┌─ Data extract
-- ==== Sys2Proof/WellFormed.lean ====
section
/-! DEFINITION. Well-formedness of a command word, field by field (30_encoding.md R56, R57, R59 to R61).
Every term of `Instr` is well formed by its types: register operands are 3-bit indices and every value names
a register (R43), data words are 64 bits. What can be ill formed is a command WORD, so the checks are on its
fields. They are written apart from the decoder, which compares masks (R63); that the two agree is an
obligation. -/

namespace Sys2Proof

/-- The fields of a command word (R56). -/
structure CmdFields where
  opcode : BitVec 5
  rd : RegIdx
  rs1 : RegIdx
  rs2 : RegIdx
  zero : BitVec 2
  deriving DecidableEq, Repr

/-- The fields at their bit positions: 15:11, 10:8, 7:5, 4:2, 1:0 (R56). -/
def CmdFields.ofWord (w : CmdWord) : CmdFields :=
  ⟨w.extractLsb' 11 5, w.extractLsb' 8 3, w.extractLsb' 5 3, w.extractLsb' 2 3, w.extractLsb' 0 2⟩

/-- Which register fields a command uses; the six formats of R57. -/
structure FieldUse where
  rd : Bool
  rs1 : Bool
  rs2 : Bool
  deriving DecidableEq, Repr

/-- The register fields each assigned opcode uses (R57, R59); none for an unassigned opcode (R60). -/
def fieldUse (opcode : BitVec 5) : Option FieldUse :=
  match opcode.toNat with
  | 0x01 | 0x02 => some ⟨false, false, false⟩
  | 0x03 | 0x04 | 0x05 => some ⟨true, false, false⟩
  | 0x06 => some ⟨false, true, false⟩
  | 0x07 | 0x09 | 0x0C => some ⟨true, true, false⟩
  | 0x08 | 0x0A | 0x0B | 0x0D | 0x0E => some ⟨true, true, true⟩
  | 0x0F => some ⟨false, true, true⟩
  | _ => none

/-- The opcode is assigned (R60). -/
def CmdFields.opcodeAssigned (x : CmdFields) : Bool := (fieldUse x.opcode).isSome

/-- Bits 1:0 are 00 (R56, R61). -/
def CmdFields.zeroClear (x : CmdFields) : Bool := x.zero == 0

/-- `rd` is 000 unless the format uses it (R61). -/
def CmdFields.rdClear (x : CmdFields) : Bool :=
  match fieldUse x.opcode with
  | some u => u.rd || x.rd == 0
  | none => true

/-- `rs1` is 000 unless the format uses it (R61). -/
def CmdFields.rs1Clear (x : CmdFields) : Bool :=
  match fieldUse x.opcode with
  | some u => u.rs1 || x.rs1 == 0
  | none => true

/-- `rs2` is 000 unless the format uses it (R61). -/
def CmdFields.rs2Clear (x : CmdFields) : Bool :=
  match fieldUse x.opcode with
  | some u => u.rs2 || x.rs2 == 0
  | none => true

/-- A legal command word, by its fields (R60, R61). -/
def CmdFields.wellFormed (x : CmdFields) : Bool :=
  x.opcodeAssigned && x.zeroClear && x.rdClear && x.rs1Clear && x.rs2Clear

end Sys2Proof
end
└─
▶ **Work task**
From the entries above, give again exactly the lines running from the line with "rs2 : RegIdx" to the line with "opcode (R60). -/"; include both of those lines.

▶ **Response**
  rs2 : RegIdx
  zero : BitVec 2
  deriving DecidableEq, Repr

/-- The fields at their bit positions: 15:11, 10:8, 7:5, 4:2, 1:0 (R56). -/
def CmdFields.ofWord (w : CmdWord) : CmdFields :=
  ⟨w.extractLsb' 11 5, w.extractLsb' 8 3, w.extractLsb' 5 3, w.extractLsb' 2 3, w.extractLsb' 0 2⟩

/-- Which register fields a command uses; the six formats of R57. -/
structure FieldUse where
  rd : Bool
  rs1 : Bool
  rs2 : Bool
  deriving DecidableEq, Repr

/-- The register fields each assigned opcode uses (R57, R59); none for an unassigned opcode (R60). -/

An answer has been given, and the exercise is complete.